Betrüger fordern Geld mit gefälschten Bundesnetzagentur-Briefen für Balkon-Solaranlagen
Alexander MälzerBetrüger fordern Geld mit gefälschten Bundesnetzagentur-Briefen für Balkon-Solaranlagen
Besitzer kleiner „Balkon-Solaranlagen“ erhalten betrügerische Schreiben mit Forderungsbescheiden
Betrüger verschicken derzeit gefälschte Briefe, die vorgeblich von der Bundesnetzagentur stammen und Empfänger auffordern, innerhalb von 14 Tagen angebliche Strafzahlungen zu leisten. Die Behörden warnen nun vor dieser Masche.
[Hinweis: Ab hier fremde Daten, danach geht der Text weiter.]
/-- A word given to the fetch port by its bits is offered first. -/
theorem inputs_withFetchWord (s : State) (w : Cmd) :
    (s.withFetchWord 48 w.toNat).inputs = .cmd w :: s.inputs := by
  rw [State.withFetchWord, State.withInputs_inputs, Nat.mod_eq_of_lt w.isLt, BitVec.ofNat_toNat,
    BitVec.setWidth_eq]

/-- Settles O38: by the three forms of what the host offers. -/
theorem stepRunsTheOfferedCommand : Obligations.StepRunsTheOfferedCommand := by
  refine ⟨fun s w rest h => step_of_cmd h, fun s w => step_of_cmd (inputs_withFetchWord s w), fun s h => ?_⟩
  rw [step_of_nil h, ← h]
  rfl

end Sys2Proof.Machine
end

section
/-! The assembler (spec/30_encoding.md R89, R90): each line as one condition on its operands. -/

namespace Sys2Proof.Machine

/-- An operand that is in range is handed on as a field; one that is not ends the line. -/
theorem operand_bind {α : Type} (n value : Nat) (f : BitVec n → Except AsmError α) :
    (operand n value >>= f) = if value < 2 ^ n then f (BitVec.ofNat n value) else .error .outOfRange := by
  unfold operand
  split <;> rfl

section Lines

variable (led value phase b0 b1 b2 b3 : Nat)

/-- The lines of a led and a control value. -/
theorem led_value_line (mk : Byte → Ctrl → Instr) :
    (do return [mk (← operand 8 led) (← operand 10 value)] : Except AsmError (List Instr)) =
      if led < 256 ∧ value < 1024 then .ok [mk (BitVec.ofNat 8 led) (BitVec.ofNat 10 value)]
      else .error .outOfRange := by
  simp only [operand_bind, ite_and]
  rfl

/-- The lines of a led alone. -/
theorem led_line (mk : Byte → Instr) :
    (do return [mk (← operand 8 led)] : Except AsmError (List Instr)) =
      if led < 256 then .ok [mk (BitVec.ofNat 8 led)] else .error .outOfRange := by
  simp only [operand_bind]
  rfl

theorem assemble_ldpat :
    assemble (.ldpat led b0 b1 b2 b3) =
      if led < 256 ∧ b0 < 256 ∧ b1 < 256 ∧ b2 < 256 ∧ b3 < 256 then
        .ok [.ldpat (BitVec.ofNat 8 led) (BitVec.ofNat 8 b0) (BitVec.ofNat 8 b1) (BitVec.ofNat 8 b2)
          (BitVec.ofNat 8 b3)]
      else .error .outOfRange := by
  simp only [assemble, operand_bind, ite_and]
  rfl

variable {shape : ShapeOperand}

/-- SETPAT, once its shape operand stands for a number. -/
theorem assemble_setpat {n : Nat} (h : shapeNumber shape = .ok n) :
    assemble (.setpat led shape phase) =
      if led < 256 ∧ n < 256 ∧ phase < 65536 then
        .ok [.setpat (BitVec.ofNat 8 led) (BitVec.ofNat 8 n) (BitVec.ofNat 16 phase)]
      else .error .outOfRange := by
  have hbody : assemble (.setpat led shape phase)
      = (do return [.setpat (← operand 8 led) (← operand 8 n) (← operand 16 phase)]) := by
    rw [assemble, h]
    rfl
  simp only [hbody, operand_bind, ite_and]
  rfl

theorem assemble_setpat_of_error {e : AsmError} (h : shapeNumber shape = .error e) :
    assemble (.setpat led shape phase) = .error e := by
  rw [assemble, h]
  rfl

end Lines

theorem shapeNumber_names {names : List ShapeName} (h : (names.filter ShapeName.isKind).length ≤ 1) :
    shapeNumber (.names names) = .ok (names.map ShapeName.value).sum :=
  if_pos h

theorem shapeNumber_names_of_twoKinds {names : List ShapeName}
    (h : 1 < (names.filter ShapeName.isKind).length) : shapeNumber (.names names) = .error .twoKinds :=
  if_neg (Nat.not_le.mpr h)

theorem isKind_iff (k : ShapeName) :
    k.isKind = true ↔ k ∈ [ShapeName.off, .saw, .triangle, .square, .pulse, .spike, .random, .on] := by
  cases k <;> decide

/-- Settles O55: each line assembles under the conjunction of its operands' ranges and is an error under its
negation. -/
theorem assemblerChecksOperandRanges : Obligations.AssemblerChecksOperandRanges := by
  refine ⟨by decide, isKind_iff, fun led value phase b0 b1 b2 b3 n names => ⟨rfl, rfl, fun hled hvalue => ?_,
    fun hout => ?_, fun hled => ?_, fun hout => ?_, fun hled h0 h1 h2 h3 => ?_, fun hout => ?_,
    fun hled hvalue hphase => ?_, fun hout => ?_, fun hkind hled hsum hphase => ?_, fun hkind hout => ?_,
    fun htwo => ?_⟩⟩
  · have hin : led < 256 ∧ value < 1024 := ⟨hled, hvalue⟩
    exact ⟨(led_value_line led value .setrate).trans (if_pos hin),
      (led_value_line led value .setscale).trans (if_pos hin),
      (led_value_line led value .settrig).trans (if_pos hin)⟩
  · have hin : ¬ (led < 256 ∧ value < 1024) := by omega
    exact ⟨(led_value_line led value .setrate).trans (if_neg hin),
      (led_value_line led value .setscale).trans (if_neg hin),
      (led_value_line led value .settrig).trans (if_neg hin)⟩
  · exact ⟨(led_line led .rdpat).trans (if_pos hled), (led_line led .encpat).trans (if_pos hled)⟩
  · have hin : ¬ led < 256 := by omega
    exact ⟨(led_line led .rdpat).trans (if_neg hin), (led_line led .encpat).trans (if_neg hin)⟩
  · exact (assemble_ldpat led b0 b1 b2 b3).trans (if_pos ⟨hled, h0, h1, h2, h3⟩)
  · exact (assemble_ldpat led b0 b1 b2 b3).trans (if_neg (by omega))
  · exact (assemble_setpat led phase rfl).trans (if_pos ⟨hled, hvalue, hphase⟩)
  · exact (assemble_setpat led phase rfl).trans (if_neg (by omega))
  · exact (assemble_setpat led phase (shapeNumber_names hkind)).trans (if_pos ⟨hled, hsum, hphase⟩)
  · exact (assemble_setpat led phase (shapeNumber_names hkind)).trans (if_neg (by omega))
  · exact assemble_setpat_of_error led phase (shapeNumber_names_of_twoKinds htwo)

end Sys2Proof.Machine
end

section
/-! The control commands (spec/40_control_commands.md R100 to R104): which words they are, what each stores, and
that writes of different registers commute. -/

namespace Sys2Proof

/-! ## The words of the control commands -/

/-- A word decodes to the one command that its opcode field names (R91). -/
theorem DecodesTo.decode_eq {w : Cmd} {c : Instr} (h : DecodesTo w c) : decode w = c := by
  cases h <;> simp [decode, *, Config.OP_NOP, Config.OP_SETRATE, Config.OP_SETSCALE, Config.OP_SETTRIG,
    Config.OP_SETPAT, Config.OP_RDPAT, Config.OP_TICK]

/-- The control value of a word is `cmd[9:0]` (R85 a). -/
theorem dataValue_cmdData (w : Cmd) : dataValue (cmdData w) = w.extractLsb' 0 10 := by
  simp only [dataValue, cmdData, BitVec.extractLsb'_extractLsb'_of_le, Nat.reduceLeDiff, zero_add]

end Sys2Proof

namespace Sys2Proof.Machine

/-! ## Writes that commute -/

theorem Bank.modify_comm {α : Type} (b : Bank α) (i j : Nat) {f g : α → α} (hfg : Function.Commute f g) :
    (b.modify i f).modify j g = (b.modify j g).modify i f := by
  by_cases hij : i = j
  · rw [hij, Bank.modify_modify, Bank.modify_modify, hfg.comp_eq]
  · refine Bank.ext_get (by simp) fun k hk => ?_
    have hlt : k < b.size := by simpa using hk
    obtain rfl | hkj := eq_or_ne k j
    · simp [Bank.get_modify, hlt, Ne.symm hij]
    · simp [Bank.get_modify, hlt, hkj]

theorem State.modifySlot_comm (s : State) (i j : Nat) {f g : Slot → Slot} (hfg : Function.Commute f g) :
    (s.modifySlot i f).modifySlot j g = (s.modifySlot j g).modifySlot i f :=
  congrArg s.withSlots (Bank.modify_comm s.slots i j hfg)

section Writes

variable {c c' : Instr} {led led' : Byte} {f g : Slot → Slot}

/-- Two writes whose effects on a slot commute end in one state, whether on one slot or on two (R71 d). -/
theorem WritesSlot.commute (h : WritesSlot c led f) (h' : WritesSlot c' led' g) (hfg : Function.Commute f g)
    (s : State) : ∃ t t' u, exec c s = .next t ∧ exec c' t = .next u ∧ exec c' s = .next t'
      ∧ exec c t' = .next u := by
  refine ⟨_, _, _, h s, h' _, h' s, ?_⟩
  rw [h, State.idx_modifySlot, State.idx_modifySlot, State.modifySlot_comm s _ _ hfg]

/-- What a write stores, and its frame. -/
theorem WritesSlot.stores (h : WritesSlot c led f) (s : State) :
    ∃ t, exec c s = .next t ∧ s.onlySlot t (s.idx led)
      ∧ t.slot (s.idx led) = f (s.slot (s.idx led)) :=
  ⟨_, h s, s.onlySlot_modifySlot _ _, Bank.get_modify_self s.slots (s.idx_lt led) f⟩

end Writes

/-- Settles O7: each pair writes different registers, so that its two effects on one slot commute. -/
theorem controlWritesCommute : Obligations.ControlWritesCommute := by
  intro led led' v v' sh ph s
  simp only [List.forall_mem_cons]
  exact ⟨(writesSlot_setrate led v).commute (writesSlot_setscale led' v') (fun _ => rfl) s,
    (writesSlot_setrate led v).commute (writesSlot_settrig led' v') (fun _ => rfl) s,
    (writesSlot_setscale led v).commute (writesSlot_settrig led' v') (fun _ => rfl) s,
    (writesSlot_setrate led v).commute (writesSlot_setpat led' sh ph) (fun _ => rfl) s,
    (writesSlot_setscale led v).commute (writesSlot_setpat led' sh ph) (fun _ => rfl) s,
    (writesSlot_settrig led v).commute (writesSlot_setpat led' sh ph) (fun _ => rfl) s, by nofun⟩

/-! ## What each command does -/

theorem exec_nop (s : State) : exec .nop s = .next s := rfl

/-- Settles O1: a word of opcode 0 decodes to NOP, whatever its other bits. -/
theorem nopLeavesEveryState : Obligations.NopLeavesEveryState := by
  refine ⟨exec_nop, fun s w hop => ?_, by decide⟩
  have hdec : DecodesTo w .nop := .nop hop
  rw [hdec.decode_eq, exec_nop]

/-- `value >> 2` in 8 bits is `value[9:2]` (R101, R102). -/
theorem shiftedCtrl_eq_extractLsb' (n : Nat) (v : Ctrl) : shiftedCtrl n v = v.extractLsb' n 8 := rfl

/-- Settles O3: the write of `rate` and its frame; the operands are the word's fields. -/
theorem setrateStoresQuarterValue : Obligations.SetrateStoresQuarterValue := by
  refine ⟨fun led v s => ?_, fun w hop => ?_⟩
  · rw [← shiftedCtrl_eq_extractLsb']
    exact (writesSlot_setrate led v).stores s
  · have hdec : DecodesTo w _ := .setrate hop
    rw [hdec.decode_eq, dataValue_cmdData, cmdLed]

/-- Settles O4: the write of `scale` and its frame; the operands are the word's fields. -/
theorem setscaleStoresQuarterValue : Obligations.SetscaleStoresQuarterValue := by
  refine ⟨fun led v s => ?_, fun w hop => ?_⟩
  · rw [← shiftedCtrl_eq_extractLsb']
    exact (writesSlot_setscale led v).stores s
  · have hdec : DecodesTo w _ := .setscale hop
    rw [hdec.decode_eq, dataValue_cmdData, cmdLed]

/-- Settles O5: the write of `trig`, unshifted, and its frame; the operands are the word's fields. -/
theorem settrigStoresValueVerbatim : Obligations.SettrigStoresValueVerbatim := by
  refine ⟨fun led v s => (writesSlot_settrig led v).stores s, fun w hop => ?_⟩
  have hdec : DecodesTo w _ := .settrig hop
  rw [hdec.decode_eq, dataValue_cmdData, cmdLed]

end Sys2Proof.Machine
end

section
/-! The pattern commands (spec/41_pattern_commands.md R120 to R127): the pattern word as SETPAT's data, what writing
and reading it back leave, and the two pseudo names as their expansions. -/

namespace Sys2Proof

/-! ## The words of the pattern commands -/

/-- The shape byte of a word is `cmd[31:24]` (R85 b). -/
theorem dataShape_cmdData (w : Cmd) : dataShape (cmdData w) = w.extractLsb' 24 8 := by
  simp only [dataShape, cmdData, BitVec.extractLsb'_extractLsb'_of_le, Nat.reduceAdd, Nat.reduceLeDiff]

/-- The written phase of a word is `cmd[15:0]` (R85 b). -/
theorem dataPhase16_cmdData (w : Cmd) : dataPhase16 (cmdData w) = w.extractLsb' 0 16 := by
  simp only [dataPhase16, cmdData, BitVec.extractLsb'_extractLsb'_of_le, Nat.reduceLeDiff, zero_add]

/-- `(b2 << 8) | b3` as a number (R90). -/
theorem append_eq_ofNat (b2 b3 : Byte) : b2 ++ b3 = BitVec.ofNat 16 (b2.toNat * 256 + b3.toNat) := by
  apply BitVec.eq_of_toNat_eq
  rw [toNat_append_eq, BitVec.toNat_ofNat]
  omega

end Sys2Proof

namespace Sys2Proof.Machine

/-! ## The stored phase -/

/-- `phase16 mod 2048` is `phase16[10:0]` (R120, R121). -/
theorem reducedPhase_eq_extractLsb' (ph : BitVec 16) : reducedPhase ph = ph.extractLsb' 0 11 := by
  rw [reducedPhase_eq_setWidth, BitVec.setWidth_eq_extractLsb' (by decide)]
In den betrügerischen Schreiben wird den Adressaten vorgeworfen, ihre Photovoltaik-Minianlagen nicht im Marktstammdatenregister angemeldet zu haben. Gefordert wird eine sofortige Zahlung von 41,60 Euro – bei Ignorieren drohe eine „volle Strafe“ von 208 Euro. Zwar ist die Registrierung innerhalb eines Monats nach Installation tatsächlich Pflicht, doch nutzen die Betrüger diese Vorschrift aus, um Besitzer unter Druck zu setzen.
Die Bundesnetzagentur weist auf mehrere Auffälligkeiten in den Schreiben hin: falsche Absenderangaben, erfundene Telefonnummern und täuschende E-Mail-Adressen. Die Behörde betont, dass echte Mitteilungen niemals auf diese Weise Zahlungen anfordern würden.
Empfänger sollten die Forderungen keinesfalls beachten, sondern den Vorfall umgehend bei der Polizei anzeigen. Die Bundesnetzagentur stellt klar: Auf Basis dieser gefälschten Schreiben dürfen keine Zahlungen geleistet werden.
Die Betrüger missbrauchen die tatsächliche Meldepflicht für Balkon-Solaranlagen. Zwar können bei unterlassener Registrierung Bußgelder fällig werden – die gefälschten Schreiben zielen jedoch bewusst auf Täuschung ab. Die Behörden ermitteln weiter und rufen Betroffene auf, Anzeige zu erstatten.